• _Prompt_: Up to and including the line with "def execSltu (rd", repeat every line of the listing exactly, beginning at the first.
+===+
-- ==== Sys2Proof/Machine/OpReg.lean ====
section
/-! DEFINITION. The ten register-register instructions (spec/46_op.md R205 to R216). -/

namespace Sys2Proof.Machine

/-- `x[rd] <- x[rs1] + x[rs2]`, modulo 2^32 (R206). -/
def execAdd (rd rs1 rs2 : RegIdx) (s : State) : Result :=
  s.writeBack rd (s.x rs1 + s.x rs2)

/-- `x[rd] <- x[rs1] - x[rs2]`, modulo 2^32 (R207). -/
def execSub (rd rs1 rs2 : RegIdx) (s : State) : Result :=
  s.writeBack rd (s.x rs1 - s.x rs2)

/-- `x[rd] <- x[rs1] << x[rs2][4:0]` (R208; 90_conflicts.md C2). -/
def execSll (rd rs1 rs2 : RegIdx) (s : State) : Result :=
  s.writeBack rd (shiftLeft (s.x rs1) (shiftAmount (s.x rs2)))

/-- `x[rd] <- (x[rs1] <s x[rs2]) ? 1 : 0` (R209). -/
def execSlt (rd rs1 rs2 : RegIdx) (s : State) : Result :=
  s.writeBack rd (truthWord (ltSigned (s.x rs1) (s.x rs2)))

/-- `x[rd] <- (x[rs1] <u x[rs2]) ? 1 : 0` (R210). -/
def execSltu (rd rs1 rs2 : RegIdx) (s : State) : Result :=
  s.writeBack rd (truthWord (ltUnsigned (s.x rs1) (s.x rs2)))

/-- `x[rd] <- x[rs1] ^ x[rs2]` (R211). -/
def execXor (rd rs1 rs2 : RegIdx) (s : State) : Result :=
  s.writeBack rd (s.x rs1 ^^^ s.x rs2)

/-- `x[rd] <- x[rs1] >>u x[rs2][4:0]` (R212). -/
def execSrl (rd rs1 rs2 : RegIdx) (s : State) : Result :=
  s.writeBack rd (shiftRightLogical (s.x rs1) (shiftAmount (s.x rs2)))

/-- `x[rd] <- x[rs1] >>s x[rs2][4:0]` (R213). -/
def execSra (rd rs1 rs2 : RegIdx) (s : State) : Result :=
  s.writeBack rd (shiftRightArith (s.x rs1) (shiftAmount (s.x rs2)))

/-- `x[rd] <- x[rs1] | x[rs2]` (R214). -/
def execOr (rd rs1 rs2 : RegIdx) (s : State) : Result :=
  s.writeBack rd (s.x rs1 ||| s.x rs2)

/-- `x[rd] <- x[rs1] & x[rs2]` (R215). -/
def execAnd (rd rs1 rs2 : RegIdx) (s : State) : Result :=
  s.writeBack rd (s.x rs1 &&& s.x rs2)

end Sys2Proof.Machine
end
+===+
• _Exercise output_:
-- ==== Sys2Proof/Machine/OpReg.lean ====
section
/-! DEFINITION. The ten register-register instructions (spec/46_op.md R205 to R216). -/

namespace Sys2Proof.Machine

/-- `x[rd] <- x[rs1] + x[rs2]`, modulo 2^32 (R206). -/
def execAdd (rd rs1 rs2 : RegIdx) (s : State) : Result :=
  s.writeBack rd (s.x rs1 + s.x rs2)

/-- `x[rd] <- x[rs1] - x[rs2]`, modulo 2^32 (R207). -/
def execSub (rd rs1 rs2 : RegIdx) (s : State) : Result :=
  s.writeBack rd (s.x rs1 - s.x rs2)

/-- `x[rd] <- x[rs1] << x[rs2][4:0]` (R208; 90_conflicts.md C2). -/
def execSll (rd rs1 rs2 : RegIdx) (s : State) : Result :=
  s.writeBack rd (shiftLeft (s.x rs1) (shiftAmount (s.x rs2)))

/-- `x[rd] <- (x[rs1] <s x[rs2]) ? 1 : 0` (R209). -/
def execSlt (rd rs1 rs2 : RegIdx) (s : State) : Result :=
  s.writeBack rd (truthWord (ltSigned (s.x rs1) (s.x rs2)))

/-- `x[rd] <- (x[rs1] <u x[rs2]) ? 1 : 0` (R210). -/
def execSltu (rd rs1 rs2 : RegIdx) (s : State) : Result :=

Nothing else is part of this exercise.